На третьей неделе февраля я позвонила в ЗАГС Московского района — сама не знала зачем, может быть, для полноты, может быть, потому что архивный рефлекс требовал закрыть круг: документ есть, источник есть, нужна верификация, архивариусы не умеют оставлять незакрытые дела, это профессиональная деформация, если угодно. Дозвонилась, уточнила, можно ли получить сведения о смерти гражданина в шестьдесят втором году; мне объяснили, что для этого нужен официальный запрос от уполномоченного органа, а не частное обращение; я повесила трубку — к следователям это ведёт к тому же кругу: срок давности, субъект умер, дело закрыто до открытия.
Я написала в своей рабочей тетради несколько строчек — архивный рефлекс, систематизация, просто чтобы лежало на бумаге, а не только в голове: «Что известно точно. Буглак Захар Лукич, 1900 года рождения, умер 7 апреля 1962 года, суббота. Официальная причина — хроническая сердечная недостаточность. Буглак Анна Петровна с сентября 1960 по апрель 1962 подмешивала мужу в пищу вещество малыми дозами, постепенно. Дневник — единственное свидетельство. Других нет.
Срок давности истёк в 1977 году. Буглак Анна Петровна умерла 16 февраля 1985 года». Смотрела на эти строчки, потом написала ниже: «Что неизвестно? Что именно? Сколько? Умер ли он именно от этого или от совокупности болезни, возраста, того, что добавляла она? Понимал ли он что-нибудь? Раскаивалась ли она? Или просто не писала об этом?» Закрыла тетрадь: неизвестного было больше, чем известного, это всегда так с закрытыми делами, это нормально для закрытого дела.
---
Метро и семейные тайны
Метро в Минске открыли в восемьдесят четвёртом году, первая линия, оно ещё пахло краской и бетоном на некоторых станциях, ещё не стало привычным, ещё было событием ехать в метро, и я иногда ездила просто так, без нужды, потому что что-то в нём успокаивало: полная новизна, ни одного воспоминания, ничего, что было бы здесь раньше.

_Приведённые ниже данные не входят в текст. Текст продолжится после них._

-- ==== Sys2Proof/Machine/Ops.lean ====
section
/-!
DEFINITION. The operations that the meanings share: time, free values and outputs; counters and trace (R534-R547); interrupt
sources (R468-R474); the error log (R496-R498); event records (R352-R355); in-flight commands, their readiness, their
completion and their faults (R335-R341, R356-R360).
-/
namespace Sys2Proof.Machine

/-- The compute die's local timer in ns (R557). -/
def State.now (s : State) : Nat := s.clk.compute

/-- The local timer of I/O die 0, where the HLE lies, and of the die of a fabric port (R11, R260, R557). -/
def State.io0Now (s : State) : Nat := s.clk.io0
def State.leNow (s : State) (port : Nat) : Nat := if port < 9 then s.clk.io0 else s.clk.io1

/-- Add an output. -/
def State.emit (s : State) (m : OutMsg) : State := { s with out := s.out ++ [m] }

/-- Draw a free value of a width (log 3). -/
def State.draw (s : State) (w : Nat) : BitVec w := Config.free w s.free

/-- Move the free-value counter past a draw. -/
def State.drew (s : State) : State := { s with free := s.free + 1 }

/-! ### Counters and trace -/

/-- Add to an always-on counter; VALUE saturates at 2^56 - 1 (R534, R535). -/
def obsAdd (i n : Nat) (s : State) : State :=
  let c := s.obs.counters.get i
  { s with obs := { s.obs with counters := s.obs.counters.set i (c.1, min (c.2 + n) (2 ^ 56 - 1)) } }

/-- Is the TRACE scope open (R519, R540)? -/
def traceOpen (s : State) : Bool := bit s.lcc.scopes 2

/-- The key of an interrupt source: sources 0-63 are banked per pair (R464). -/
def srcKey (pair : Bool) (n : Nat) : Nat := if n < 64 then b2n pair * 64 + n else n + 64

/-- The source of level trigger (R465). -/
def isLevel (n : Nat) : Bool := 64 ≤ n

/-- The source number of a key. -/
def keySrc (k : Nat) : Nat := if k < 128 then k % 64 else k - 64

/-- The pair that a keyed source is routed to (R464, R467). -/
def keyPair (k : Nat) (c : IcuSrc) : Bool := if k < 128 then decide (64 ≤ k) else c.target

/-- Is a source pending (R468)? -/
def srcPending (n : Nat) (c : IcuSrc) : Bool := if isLevel n then (c.input && !c.active) || c.latch else c.pending

/-- Running priority of a pair: the top of its stack, or 0x10 (R466). -/
def rpr (p : IcuPair) : Nat := match p.stack with | [] => 16 | t :: _ => t.1

/-- Is a keyed source eligible for a pair (R468)? `window` marks a masked source in delivery that may be claimed once (R473). -/
def eligible (pair : Bool) (p : IcuPair) (k : Nat) (c : IcuSrc) : Bool :=
  keyPair k c == pair && srcPending (keySrc k) c && (!c.masked || c.window) && decide (c.priority.toNat < rpr p) && decide (c.priority.toNat < p.pmr)

/-- The better of two candidates: lowest priority value, then lowest source number (R469). -/
def better (a b : Nat × Nat) : Nat × Nat :=
  if b.1 < a.1 || (b.1 == a.1 && b.2 < a.2) then b else a

/-- The source that a claim of the pair would select, as (priority, number) (R469). -/
def bestSource (pair : Bool) (s : State) : Option (Nat × Nat) :=
  let p := s.icu.pairs.get (b2n pair)
  let c := (s.icu.src.ents.filter (fun e => eligible pair p e.1 e.2)).map (fun e => (e.2.priority.toNat, keySrc e.1))
  match c with
  | [] => none
  | x :: xs => some (xs.foldl better x)

/-- Is the pair idle: both cores in WFI and no source active on it (R472)? -/
def pairIdle (p : IcuPair) : Bool := p.wfi && p.stack.isEmpty

/-- Does moderation let the pair's input rise for the eligible sources it has (R472)? -/
def moderated (pair : Bool) (s : State) : Bool :=
  let p := s.icu.pairs.get (b2n pair)
  let es := s.icu.src.ents.filter (fun e => eligible pair p e.1 e.2)
  let mods := es.filter (fun e => e.2.modEn)
  p.modOff || es.any (fun e => !e.2.modEn) || decide (p.modCount ≤ mods.length) ||
    mods.any (fun e => match e.2.eligSince with | some t => decide (t + p.modNs ≤ s.now) | none => false)

/-- Recompute the eligibility times and the external interrupt input of a pair (R468, R472). -/
def icuUpdate (pair : Bool) (s : State) : State :=
  let p := s.icu.pairs.get (b2n pair)
  let src := s.icu.src.mapEnts (fun k c =>
    if keyPair k c == pair then
      (if c.modEn && eligible pair p k c then { c with eligSince := some (c.eligSince.getD s.now) }
       else { c with eligSince := none })
    else c)
  let s := { s with icu := { s.icu with src := src } }
  let any := (bestSource pair s).isSome
  let norm := any && moderated pair s
  let line := any && (norm || pairIdle p)
  let byp := line && !norm && !p.line
  let p := { p with line := line, modBypasses := p.modBypasses + b2n byp }
  { s with icu := { s.icu with pairs := s.icu.pairs.set (b2n pair) p } }

/-- Recompute both pairs. -/
def icuUpdateBoth (s : State) : State := icuUpdate true (icuUpdate false s)

/-! ### Trace records -/

/-- The PAYLOAD of a SYNC record (R541). -/
def syncPayload (s : State) : Nat :=
  s.lcc.state + s.lcc.scopes * 2 ^ 8 + b2n (s.clk.onOsc.get 0) * 2 ^ 16 + (s.rcv.resetCounts.get 3 % 2 ^ 32) * 2 ^ 32
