/-- Is a data line under the plough's lock: from before it is read until LF has passed it (R222)? -/
def Plough.locks (p : Plough) (n : Nat) : Bool := decide (n ∈ p.locked) || decide (n ∈ p.moved)

/-- Is a data line under a line lock: the plough's (R222) or a rebase's (R194)? -/
def lineLocked (s : State) (r n : Nat) : Bool :=
  (match ploughOf s r with | some p => p.locks n | none => false) ||
  s.mem.reads.any (fun x => x.purpose.isChild && x.region == r && x.level == 0 && x.idx == n)

/-- The epoch side of a data line: true on the new side (R221). -/
def newSide (s : State) (r n : Nat) : Bool := match ploughOf s r with | some p => decide (n < p.lf) | none => false

/-- Has the plough opened a counter line, a line of `level` with index `i` (R225)? Its old copy is held until LF leaves its coverage. -/
def lineOpened (p : Plough) (level i : Nat) : Bool :=
  decide ((i + 1) * 128 ^ level ≤ p.lf) || p.old.any (fun c => c.level == level && c.idx == i)

/-! ### Engine keys -/

/-- The key that an engine register of a class holds; a register that holds none reads as zero. -/
def engKey (s : State) (cls ix : Nat) : BitVec 256 :=
  match s.engKeys.find? (fun k => k.cls == cls && k.index == ix) with
  | some k => k.key
  | none => 0

/-- The key-work engine fills an engine key register, replacing what it held (R62, R66). -/
def putEngKey (cls ix : Nat) (key : BitVec 256) (slot : Option Nat) (s : State) : State :=
  { s with engKeys := s.engKeys.filter (fun k => !(k.cls == cls && k.index == ix)) ++ [{ cls, index := ix, key, slot }] }

/-- A LOAD or DERIVE of the key-work engine into an engine key register (R70). -/
def loadKey (cls ix : Nat) (key : BitVec 256) (slot : Option Nat) (s : State) : State := kweDone (putEngKey cls ix key slot s)

/-- Clear an engine key register. -/
def clearKey (cls ix : Nat) (s : State) : State :=
  { s with engKeys := s.engKeys.filter (fun k => !(k.cls == cls && k.index == ix)) }

/-- The key-set file entry of a region's side: the region's own entry, or its plough's next-epoch set (R144). -/
def keySet (s : State) (r : Nat) (newer : Bool) : Nat :=
  if newer then match ploughOf s r with | some p => 4096 + p.set | none => r else r

/-- The epoch of a side. -/
def sideEpoch (s : State) (r : Nat) (newer : Bool) : Nat :=
  if newer then match ploughOf s r with | some p => p.epoch | none => (s.region r).epoch else (s.region r).epoch

/-! ### Cipher and tag -/

/-- The tweak block of a line (R156); `mask` sets bit 7 of byte 13 for the tag mask (R159). -/
def tweakBlock (v ln mode epoch : Nat) (mask : Bool) : Bytes :=
  leBytes 8 v ++ leBytes 5 ln ++ [BitVec.ofNat 8 (mode % 4 + if mask then 128 else 0)] ++ leBytes 2 epoch

/-- Sixteen octets as a block: octet 0 is the least significant. -/
def toBlock (bs : Bytes) : BitVec 128 := BitVec.ofNat 128 (leNat (fit 16 bs))

/-- A block as sixteen octets. -/
def ofBlock (b : BitVec 128) : Bytes := leBytes 16 b.toNat
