/-- The version of line `i` of `level`, when its parent is resident: the crown entry for level 3 (R182), the old or the new
version while the parent is rebased (R180, R195). -/
def versionOf (s : State) (r level i : Nat) : Option Nat :=
  if level = 3 then some (s.mem.crown.get ((s.region r).crownFirst + i))
  else match parentOf s r level i with
    | none => none
    | some c => match rebaseOver s r level i with
      | some b => if i % 128 < b.next then some (c.ver (i % 128)) else some (b.major * 128 + b.minors.get (i % 128))
      | none => some (c.ver (i % 128))

/-- The content of a counter line as 128 octets (R181). -/
def CLine.bytes (c : CLine) : Line :=
  leBytes 128 (c.major + 2 ^ 64 * ((List.range 128).foldr (fun k acc => c.minors.get k % 128 + 128 * acc) 0))

/-- The counters that 128 octets spell; none when a reserved bit is set or MAJOR is above 2^57 - 1 (R181). -/
def counterFields (l : Line) : Option (Nat × Tbl Nat) :=
  let x := leNat (fit 128 l)
  let major := x % 2 ^ 64
  if 2 ^ 57 ≤ major || x / 2 ^ 960 != 0 then none
  else some (major, (List.range 128).foldl (fun t k => t.set k ((x / 2 ^ (64 + 7 * k)) % 128)) (Tbl.const 0))

/-- Which side a counter line's stored copy is on: an opened line is in the new epoch (R225). -/
def counterSide (s : State) (r level i : Nat) : Bool :=
  match ploughOf s r with | some p => lineOpened p level i | none => false

/-- Change the counter line that serves line `i` of `level`, in the cache or among the old copies. -/
def updParent (r level i : Nat) (f : CLine → CLine) (s : State) : State :=
  let hit (c : CLine) : Bool := c.region == r && c.level == level + 1 && c.idx == i / 128
  if (!usesNew s r level i) && (oldCopy s r (level + 1) (i / 128)).isSome then updPlough r (fun p => { p with old := mapIf hit f p.old }) s
  else { s with mem := { s.mem with cache := mapIf hit f s.mem.cache } }

/-- A resident counter line is used: the least-recently-used order of its cache (R190). -/
def touch (r level i : Nat) (s : State) : State :=
  { s with mem := { s.mem with
    useCtr := s.mem.useCtr + 1,
    cache := mapIf (fun c => c.region == r && c.level == level && c.idx == i) (fun c => { c with use := s.mem.useCtr }) s.mem.cache } }

/-- A counter line is used, and with it the parents that keep it verified. -/
def touchPath (r level i : Nat) (s : State) : State :=
  (rangeFrom level (4 - level)).foldl (fun s l => touch r l (i / 128 ^ (l - level)) s) s

/-! ### Exhaustion -/

/-- VERSION_EXHAUSTED stands for a region from its first line on (R196, R197, R216); each finding raises the event. -/
def raiseExhausted (r off : Nat) (s : State) : State :=
  raise (ownerRings s r) 5 0x8014 (r * 2 ^ 52 + off) (pend 241 (updRegion r (fun x => { x with exhausted := true }) s))

/-! ### Write-back and eviction (R189-R191) -/

/-- Is a resident line pinned: has it a resident child, or is it being rebased (R189, R194)? -/
def pinned (s : State) (c : CLine) : Bool :=
  s.mem.cache.any (fun d => d.region == c.region && d.level + 1 == c.level && d.idx / 128 == c.idx) ||
  s.mem.rebases.any (fun b => b.region == c.region && b.level == c.level && b.idx == c.idx && !b.old)

/-- The slot of a counter line in its parent, ready to be incremented: none when the parent is being rebased or must be
rebased first, or its version space ends (R191, R195, R197). -/
def bumpParent (c : CLine) (s : State) : Option (State × Nat) :=
  let r := c.region
  if c.level = 3 then
    let i := (s.region r).crownFirst + c.idx
    let v := s.mem.crown.get i
    if v = 2 ^ 64 - 1 then none else some ({ s with mem := { s.mem with crown := s.mem.crown.set i (v + 1) } }, v + 1)
  else
    let k := c.idx % 128
    match parentOf s r c.level c.idx with
    | none => none
    | some p =>
      if (rebaseOver s r c.level c.idx).isSome || p.minors.get k = 127 then none
      else some (updParent r c.level c.idx (fun p => { p with minors := p.minors.set k (p.minors.get k + 1), dirty := true }) s, p.ver k + 1)

/-- Is a dirty line unable ever to be written back before a plough (R197)? -/
def blockedForever (s : State) (c : CLine) : Bool :=
  if c.level = 3 then s.mem.crown.get ((s.region c.region).crownFirst + c.idx) == 2 ^ 64 - 1
  else match parentOf s c.region c.level c.idx with
    | some p => p.minors.get (c.idx % 128) == 127 && p.major == 2 ^ 57 - 1
    | none => false

/-- Store a counter line, and for levels 2 and 3 its mirror, under one version (R184, R191 step 3). -/
def storeCounter (c : CLine) (v : Nat) (s : State) : State :=
  let x := s.region c.region
  let ln := counterLn x c.level c.idx
  let s := mcCount c.engine 8 128 (mcCount c.engine 3 1 (storeProtected c.engine c.region c.newer false ln 0 v c.bytes s))
  if 2 ≤ c.level then
    let ml := mirrorLn x c.level c.idx
    mcCount c.engine 8 128 (mcCount c.engine 4 1 (storeProtected (stackOf s ml) c.region c.newer false ml 0 v c.bytes s))
  else s

/-- A resident line leaves the cache, written back first when dirty (R191); none while that must wait. -/
def evict (c : CLine) (s : State) : Option State :=
  let gone (s : State) : State := { s with mem := { s.mem with
    cache := s.mem.cache.filter (fun d => !(d.region == c.region && d.level == c.level && d.idx == c.idx)) } }
  if !c.dirty then some (gone s)
  else match bumpParent c s with
    | none => none
    | some (s, v) => some (gone (storeCounter c v s))

/-- The least recently used line of a list. -/
def oldest : List CLine → Option CLine
  | [] => none
  | c :: cs => match oldest cs with
    | none => some c
    | some d => if d.use < c.use then some d else some c

/-- The resident descendants of a line. -/
def descendants (s : State) (c : CLine) : List CLine :=
  s.mem.cache.filter (fun d => d.region == c.region && decide (d.level < c.level) && d.idx / 128 ^ (c.level - d.level) == c.idx)

/-- The metadata-cache set of a counter line (R188). -/
def setOf (s : State) (c : CLine) : Nat := counterLn (s.region c.region) c.level c.idx % 1024

/-- The lines of a slice in one set of one engine's cache. -/
def setLines (s : State) (e set sl : Nat) : List CLine :=
  s.mem.cache.filter (fun c => c.engine == e && setOf s c == set && c.slice == sl)

/-- Is a line above another in its tree (R189)? -/
def CLine.above (d c : CLine) : Bool := d.region == c.region && decide (c.level < d.level) && c.idx / 128 ^ (d.level - c.level) == d.idx
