-- ==== Sys2Proof/Machine/Vault.lean ====
section
/-!
DEFINITION. The root vault: its triggers and zeroization (R47-R54, R84).
-/
namespace Sys2Proof.Machine

/-- A run of readings: its length goes on or starts again, and the trigger is recognised at the second (R50, log 49). -/
def secondOf (miss : Bool) (n : Nat) : Nat × Bool := if miss then (n + 1, n == 1) else (0, false)

/-- MESH_COMPARE (R50, R574): the comparison at the end of a pattern period, with what a mismatch is reported as. -/
def execMeshCompare (mismatch short : Bool) (s : State) : Host.Outcome State Fault Refusal :=
  .next <|
    if !vaultRuns s then s
    else
      let r := secondOf mismatch s.vault.meshMiss
      let s := { s with vault := { s.vault with meshMiss := r.1, mesh := if mismatch then 1 + b2n short else 0 } }
      if r.2 then vaultTrigger 0 s else s

/-- VBAT_OUT_OF_RANGE (R50): the voltage that has lasted 20 local us. -/
def execVbatOutOfRange (mv : BitVec 16) (s : State) : Host.Outcome State Fault Refusal :=
  .next (if !vaultRuns s || !vbatOut mv.toNat then s else vaultTrigger 5 (setVbat mv.toNat s))

/-- VAULT_SUPPLY_OUT_OF_RANGE (R50): the rail's voltage that has lasted 1 local us. -/
def execVaultSupplyOutOfRange (mv : BitVec 16) (s : State) : Host.Outcome State Fault Refusal :=
  .next (if vaultRuns s && (decide (mv.toNat < 550) || decide (900 < mv.toNat)) then vaultTrigger 6 s else s)

/-- VAULT_TEMP_READING (R50): a reading in 1/16 of a degree Celsius, the unit of VAULT_TEMP (R568). -/
def execVaultTempReading (c : BitVec 16) (s : State) : Host.Outcome State Fault Refusal :=
  .next <|
    if !vaultRuns s then s
    else
      let cold := secondOf (decide (c.toInt < -640)) s.vault.coldMiss
      let hot := secondOf (decide (2000 < c.toInt)) s.vault.hotMiss
      let s := { s with vault := { s.vault with coldMiss := cold.1, hotMiss := hot.1 }, sen := { s.sen with vaultTemp := c.toInt } }
      if cold.2 || hot.2 then vaultTrigger 7 s else s

/-! ### Zeroization -/

/-- ZEROIZATION (R51, R53): the sequence for the triggers recognised. -/
def execZeroization (s : State) : Host.Outcome State Fault Refusal :=
  .next <|
    if s.vault.trigger == 0 || s.vault.state == 2 then s
    else
      let s := recordTamper 0 s
      updAlarm (clearVolatileKeys (clearRoot { s with vault := { s.vault with state := 2 } }))

/-- ZEROIZATION_COMPLETE (R51, R53): VAULT_STATE reads EMPTY; with the CEX running, one TAMPER record and one
TAMPER_NOTICE. A provisioning step of a transition in progress runs again (R530). -/
def execZeroizationComplete (s : State) : Host.Outcome State Fault Refusal :=
  .next <|
    if s.vault.state != 2 then s
    else
      tamperRecords (wipeAgain (updAlarm { s with vault := { s.vault with state := 1 } }))

/-- The effect of the write that execTamperCauseClear makes, and its status. -/
def tamperCauseWrite (value : Bool) (s : State) : State × Nat :=
  if !value then (s, St.success)
  else if s.vault.state == 2 then (s, St.entryState)
  else ({ s with vault := { s.vault with cause := 0, time := 0 } }, St.success)

/-- TAMPER_CAUSE_CLEAR (R84). -/
def execTamperCauseClear (who : Principal) (value : Bool) (s : State) : Host.Outcome State Fault Refusal :=
  .next (dictWrite who true [0, 1] s (tamperCauseWrite value))

end Sys2Proof.Machine
end

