-- ==== Sys2Proof/Machine/Mgmt.lean ====
section
/-!
DEFINITION. The carriers of the management plane: I3C addressing, MCTP packets and control messages (R451, R452), the mailboxes (R453, R454),
and the power estimate (R588). Codes and encodings of I3C and MCTP are their standards' (PRESUMED, log 12).
-/
namespace Sys2Proof.Machine

/-! ### Mailboxes (R453, R454) -/

def updMb (n : Nat) (f : Mailbox → Mailbox) (s : State) : State := { s with ods := { s.ods with mbs := s.ods.mbs.upd n f } }

/-- Completion of a mailbox's request: the response buffer, DONE, and the signal when IRQ_EN is set (R453). -/
def mbComplete (n : Nat) (b : Bytes) (s : State) : State :=
  let s := updMb n (fun x => { x with go := false, done := true, response := b, rspLen := b.length }) s
  if (s.ods.mbs.get n).irqEn then msix (if n = 16 then s.ods.mbVector else (s.cex.rings.get n).vector) s else s

/-- MB_GO (R453, R454): the driver's IRQ_EN, MB_REQ_LEN and request buffer at the write of GO. -/
def execMbGo (box : BitVec 5) (irqEn : Bool) (reqLen : BitVec 32) (request : Bytes) (s : State) : Host.Outcome State Fault Refusal :=
  .next <|
    let n := min box.toNat 16
    let path := DictPath.mailbox (BitVec.ofNat 5 n)
    if !pathOpen s path || (s.ods.mbs.get n).go then s
    else
      let req := fit reqLen.toNat (request.take 4096)
      let s := updMb n (fun x => { x with irqEn, reqLen := reqLen.toNat, request := request.take 4096 }) s
      if reqLen.toNat < 16 || 4096 < reqLen.toNat then updMb n (fun x => { x with lenErr := true }) s
      else
        let (op, m) := msgOf req
        let s := { s with ods := { s.ods with mbRequests := s.ods.mbRequests + b2n (n == 16) } }
        let (s, a) := dictRequest path op m (pend (pathSource path) (updMb n (fun x => { x with lenErr := false }) s))
        mbComplete n (ansBytes op m a) s

/-! ### I3C (R451, R577) -/

/-- SETDASA: the dynamic address, for a block with this static address and no dynamic one. -/
def execSetdasa (static_ dynamic_ : BitVec 7) (s : State) : Host.Outcome State Fault Refusal :=
  .next (if s.boot.inReset || s.ods.i3cStatic == 0 || s.ods.i3cDynamic != 0 || static_.toNat != s.ods.i3cStatic then s
    else { s with ods := { s.ods with i3cDynamic := dynamic_.toNat } })

/-- ENTDAA: the dynamic address, for a block that has none. -/
def execEntdaa (dynamic_ : BitVec 7) (s : State) : Host.Outcome State Fault Refusal :=
  .next (if s.boot.inReset || s.ods.i3cDynamic != 0 then s else { s with ods := { s.ods with i3cDynamic := dynamic_.toNat } })

/-! ### MCTP control messages (R451) -/

/-- Is a destination the block's endpoint: the null EID, or its own once one is assigned (R451)? -/
def atEndpoint (s : State) (dest : Nat) : Bool := !s.boot.inReset && (dest == 0 || (s.ods.eid != 0 && dest == s.ods.eid))

/-- A control message reaches the endpoint. Transport 4 stands for MCTP control; the codes are DSP0236's. -/
def mctpControl (dest : BitVec 8) (s : State) (f : State → State) : State := if atEndpoint s dest.toNat then f (pend 384 s) else s

def mctpReply (code : Nat) (values : Bytes) (s : State) : State := (s.emit (.response 4 code (Config.stdBody code values))).emit (.ibi 0xAE)

/-- SET_ENDPOINT_ID: operations 0 and 1 assign the EID; another, or an EID that names no endpoint, is invalid data. -/
def execSetEndpointId (dest source op eid : BitVec 8) (s : State) : Host.Outcome State Fault Refusal :=
  .next (mctpControl dest s (fun s =>
    if 1 < op.toNat || eid.toNat < 8 || eid == 0xFF then mctpReply 1 [2] s
    else mctpReply 1 [0, 0, eid, 0] { s with ods := { s.ods with eid := eid.toNat, busOwner := source.toNat } }))

/-- GET_ENDPOINT_ID. -/
def execGetEndpointId (dest : BitVec 8) (s : State) : Host.Outcome State Fault Refusal :=
  .next (mctpControl dest s (fun s => mctpReply 2 (0 :: d1 s.ods.eid) s))

/-- GET_ENDPOINT_UUID (R459). -/
def execGetEndpointUuid (dest : BitVec 8) (s : State) : Host.Outcome State Fault Refusal :=
  .next (mctpControl dest s (fun s => mctpReply 3 (0 :: endpointUuid s) s))

/-- GET_MCTP_VERSION_SUPPORT. -/
def execGetMctpVersionSupport (dest type : BitVec 8) (s : State) : Host.Outcome State Fault Refusal :=
  .next (mctpControl dest s (mctpReply 4 [0, type]))

/-- GET_MESSAGE_TYPE_SUPPORT: SPDM, SPDM secured messages, vendor defined by IANA enterprise number (R451). -/
def execGetMessageTypeSupport (dest : BitVec 8) (s : State) : Host.Outcome State Fault Refusal :=
  .next (mctpControl dest s (mctpReply 5 [0, 3, 0x05, 0x06, 0x7F]))

/-- GET_VENDOR_DEFINED_MESSAGE_SUPPORT: one set, MGMT_PEN (R452). -/
def execGetVendorDefinedMessageSupport (dest selector : BitVec 8) (s : State) : Host.Outcome State Fault Refusal :=
  .next (mctpControl dest s (if selector == 0 then mctpReply 6 ([0, 0xFF, 1] ++ beBytes 4 61703) else mctpReply 6 [2]))

/-! ### MCTP packets (R451, R452) -/

/-- The fields of a packet's header (DSP0236): SOM, EOM, sequence, tag with its owner, source. -/
def packetHdr (b : Bytes) : Bool × Bool × Nat × Nat × Nat :=
  let f := field b 3 1
  (bit f 7, bit f 6, bits f 5 4, bits f 3 0, field b 2 1)

def dropPacket (s : State) : State := { s with ods := { s.ods with packetsDropped := s.ods.packetsDropped + 1 } }
def dropMessage (s : State) : State := { s with ods := { s.ods with messagesDropped := s.ods.messagesDropped + 1 } }

/-- An assembled message (R451, R452): a dictionary-access message of MGMT_PEN with the integrity-check bit clear runs here; a control or
SPDM message is the command of its own row (log 66); any other is dropped. -/
def takeMessage (source : Nat) (b : Bytes) (s : State) : State :=
  let type := field b 0 1
  if 1045 < b.length then dropMessage s
  else if type = 0x7F && beNat (slice b 1 4) == 61703 && decide (21 ≤ b.length) then
    let (op, m) := msgOf (b.drop 5)
    dictMessage (.i3c (BitVec.ofNat 8 source)) op m s
  else if decide (type ∈ [0x00, 0x05, 0x06]) then s
  else dropMessage s

/-- MCTP_PACKET_RECEIVE (R451): `binding` says that the packet passes its I3C binding's checks. A packet that fails them, that is not one of
the baseline transmission unit, that is for another endpoint or that continues no message is dropped. -/
def execMctpPacketReceive (binding : Bool) (packet : Bytes) (s : State) : Host.Outcome State Fault Refusal :=
  .next <|
    let (som, eom, seq, tag, source) := packetHdr packet
    let data := packet.drop 4
    let others := s.ods.asm.filter (fun a => !(a.source == source && a.tag == tag))
    if s.boot.inReset then s
    else if !binding || packet.length < 5 || 68 < packet.length || field packet 0 1 % 16 != 1 || !atEndpoint s (field packet 1 1) ||
        (!eom && packet.length != 68) then dropPacket s
    else
      let go (all : Bytes) (s : State) : State :=
        if eom then takeMessage source all { s with ods := { s.ods with asm := others } }
        else { s with ods := { s.ods with asm := others ++ [{ source, tag, seq, data := all }] } }
      if som then go data s
      else match s.ods.asm.find? (fun a => a.source == source && a.tag == tag) with
        | none => dropPacket s
        | some a =>
          if seq != (a.seq + 1) % 4 then dropPacket { s with ods := { s.ods with asm := others } }
          else go (a.data ++ data) s

/-! ### The power estimate -/

/-- POWER_ESTIMATE_UPDATE (R588): the estimates are recomputed. The manual gives their sources and not their formula: free values (log 69). -/
def execPowerEstimateUpdate (s : State) : Host.Outcome State Fault Refusal :=
  .next { s with
    ods := { s.ods with
      powerMw := (s.draw 32).toNat
      subsysMw := (rangeFrom 1 21).foldl (fun t i => t.set i (Config.free 32 (s.free + i)).toNat) s.ods.subsysMw }
    free := s.free + 22 }

end Sys2Proof.Machine
end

В вагоне метро я смотрела на пассажиров и думала: у каждого есть что-то, чего не знают другие, каждая семья хранит что-то, этот закон кажется универсальным — сколько существуют семьи, столько существуют тайны; советская семья отличалась, может быть, только тем, что у неё было меньше легальных способов справляться с тем, что внутри, меньше мест, куда пойти, меньше слов, которые можно было произнести вслух: психиатрия существовала, но советская психиатрия была страшным местом, туда не ходили добровольно, психологов в том смысле, в каком их понимают сейчас, не было, церковь — нельзя, подруги — опасно, и оставался дневник. Анна Петровна вела дневник — это был её единственный собеседник, которому можно было говорить правду, и она говорила осторожно, обиняками, не называя вещи прямо, но говорила.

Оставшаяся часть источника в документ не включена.